From "Hey, it's a nice day I think I'll open my window." to "It's almost 2am, I better get to bed soon.", here's another Linux install and bootloader misadventure.
Goal ∞
Install TinyME. root = sda3, home = sda6 (both are empty partitions)
Problem ∞
LILO, GRUB and drakboot are steaming piles of crap, and refuse to work in a predictable way for my everyday task.
Solution ∞
Fairy dust.
No seriously, magic. And probably Texstar not sleeping last night either.
The Story ∞
I have a simple partitioning scheme that looks like this:
/dev/sda1 / - test OS /dev/sda2 / - main OS /dev/sda3 / - alternate OS /dev/sda5 "swap" - 8MB, only exists for stupid installers. /dev/sda6 home - alternate home, only exists for stupid installers. /dev/sda7 home - current home, only exists for stupid installers. /dev/sda8 * - big fat partition
Yes, my partitioning scheme will offend some people. I came from Slackware and I know very well how to do better partitioning. Frankly it does not matter one bit. There is no good argument for any partitioning other than to separate / and home. None. There is also no good argument for a swap.. I haven't needed one for years, if ever.//
2015-05-08 - Yes, there's a very good reason to separate home. It's for reinstallations not oblitering user preferences. I've known this for a very long time now.
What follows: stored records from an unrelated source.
/-- The memory frame of a chain, with the size of memory as the operations' addresses are tested against it. -/
theorem Performs.mem {m : Memory} (h : Performs c s ops t) (hsize : s.mem.size = m.size) (hwf : s.mem.wf = true) :
    t.mem.wf = true ∧ ∀ x, (∀ op ∈ ops, op.storesTo c m x = false) → t.mem.byte x = s.mem.byte x := by
  induction h with
  | done s => exact ⟨hwf, fun _ _ => rfl⟩
  | @next op ops s t u h _ ih =>
    rw [← envTurn_mem] at hsize hwf
    obtain ⟨hwf', hbyte⟩ := h.mem hsize hwf
    obtain ⟨hwf'', hrest⟩ := ih (h.size.trans hsize) hwf'
    refine ⟨hwf'', fun x hx => ?_⟩
    rw [List.forall_mem_cons] at hx
    rw [hrest x hx.2, hbyte x hx.1, envTurn_mem]
  | @last op s t h =>
    rw [← envTurn_mem] at hsize hwf
    obtain ⟨hwf', hbyte⟩ := h.mem hsize hwf
    refine ⟨hwf', fun x hx => ?_⟩
    rw [hbyte x (hx _ List.mem_cons_self), envTurn_mem]

/-- `n` batches of the schedule have happened from `s` to `t`: the schedule is shorter by them, and a request in them
is latched; when `read` does not hold (nothing took a character) the queue has grown by their keys. -/
def EnvActed (n : Nat) (read : Prop) (s t : State) : Prop :=
  t.env = s.env.drop n ∧ t.stopPending = (s.stopPending || (s.env.take n).any batchStops) ∧
  (¬read → t.kbd = s.kbd ++ (s.env.take n).flatMap batchKeys)

/-- The environment's turn and an operation, which does nothing to the schedule. -/
theorem EnvActed.of_opEffect {op : Op} {goesOn : Bool} (h : OpEffect c goesOn op (envTurn s) t) :
    EnvActed 1 (op = .busRead c.ioAddr) s t :=
  ⟨h.env.trans (envTurn_env s), h.stopPending.trans (envTurn_stopPending s),
    fun hop => (h.kbd hop).trans (envTurn_kbd s)⟩

theorem EnvActed.trans {n m : Nat} {p q : Prop} {u : State} (h : EnvActed n p s t) (h' : EnvActed m q t u) :
    EnvActed (n + m) (p ∨ q) s u := by
  obtain ⟨henv, hstop, hkbd⟩ := h
  obtain ⟨henv', hstop', hkbd'⟩ := h'
  refine ⟨?_, ?_, fun hpq => ?_⟩
  · rw [henv', henv, List.drop_drop]
  · rw [hstop', hstop, henv, List.take_add, List.any_append, Bool.or_assoc]
  · rw [not_or] at hpq
    rw [hkbd' hpq.2, hkbd hpq.1, henv, List.take_add, List.flatMap_append, List.append_assoc]

theorem Performs.envActed (h : Performs c s ops t) : ∃ n, EnvActed n (Op.busRead c.ioAddr ∈ ops) s t := by
  induction h with
  | done s => exact ⟨0, by simp [EnvActed]⟩
  | next h _ ih =>
    obtain ⟨n, hrest⟩ := ih
    refine ⟨1 + n, ?_⟩
    simpa only [List.mem_cons, eq_comm] using (EnvActed.of_opEffect h).trans hrest
  | last h => exact ⟨1, by simpa only [List.mem_singleton, eq_comm] using EnvActed.of_opEffect h⟩

end

/-! ### The statements -/

/-- Settles O44: each clause is a frame of the chain of operations. -/
theorem behaviourStaysInsideItsInterface : Obligations.BehaviourStaysInsideItsInterface := by
  intro c b answers s t
  have h : Performs c s _ t := runBehaviour_performs c b answers s
  obtain ⟨hhalted, hdiag⟩ := h.diag
  obtain ⟨n, henv, hstop, -⟩ := h.envActed
  exact ⟨h.cur, h.trace, h.size, hhalted, ⟨_, h.out⟩, hdiag, n, henv, hstop⟩

/-- Settles O45, likewise. -/
theorem behaviourFrame : Obligations.BehaviourFrame := by
  intro c b answers s t ops
  have h : Performs c s ops t := runBehaviour_performs c b answers s
  obtain ⟨n, henv, -, hkbd⟩ := h.envActed
  exact ⟨fun i => h.reg, fun f => h.flag, fun hwf => (h.mem rfl hwf).2, h.out, fun hread => ⟨n, henv, hkbd hread⟩⟩

end Sys2Proof.Machine
end

section
/-! PROOFS. The instructions and the engine cycle: the frame of every instruction (40_engine_cycle.md section 2), and
what a pass of the engine keeps and reports (10_state.md section 9, 60_exceptions.md section 5). -/

namespace Sys2Proof.Machine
I examined sda3 and sda6 to make sure there was nothing I would miss from a previous test installation. I formatted them myself at the commandline, since I don't trust installer formats.
My intention was to install TinyME. I had already downloaded it and burned it, and for mystifying reasons graveman said the burn came up as a failure even when I tried it a second time. I know how to do a manual md5sum check on the disk to compare it with the ISO, but I don't care to troubleshoot this kind of innane bullshit anymore.
I booted into the TinyME LiveCD. This was trivial since I had already struggled with - and solved - some mystifying bootup issues with this system. I'm not even going to bother writing about that nonsense.
Glaring installer issues ∞
This first issue is what set off this whole nightmare.
The installer successfully copied the distribution files. Next, it presented me with the bootloader install. The first issue is that there is no way to skip the bootloader install . I already had a nice and simple and functional Lilo install which would also automagically work for this new /dev/sda3 install. I even paused here, and grumbled to myself at this annoyance and its potential damage.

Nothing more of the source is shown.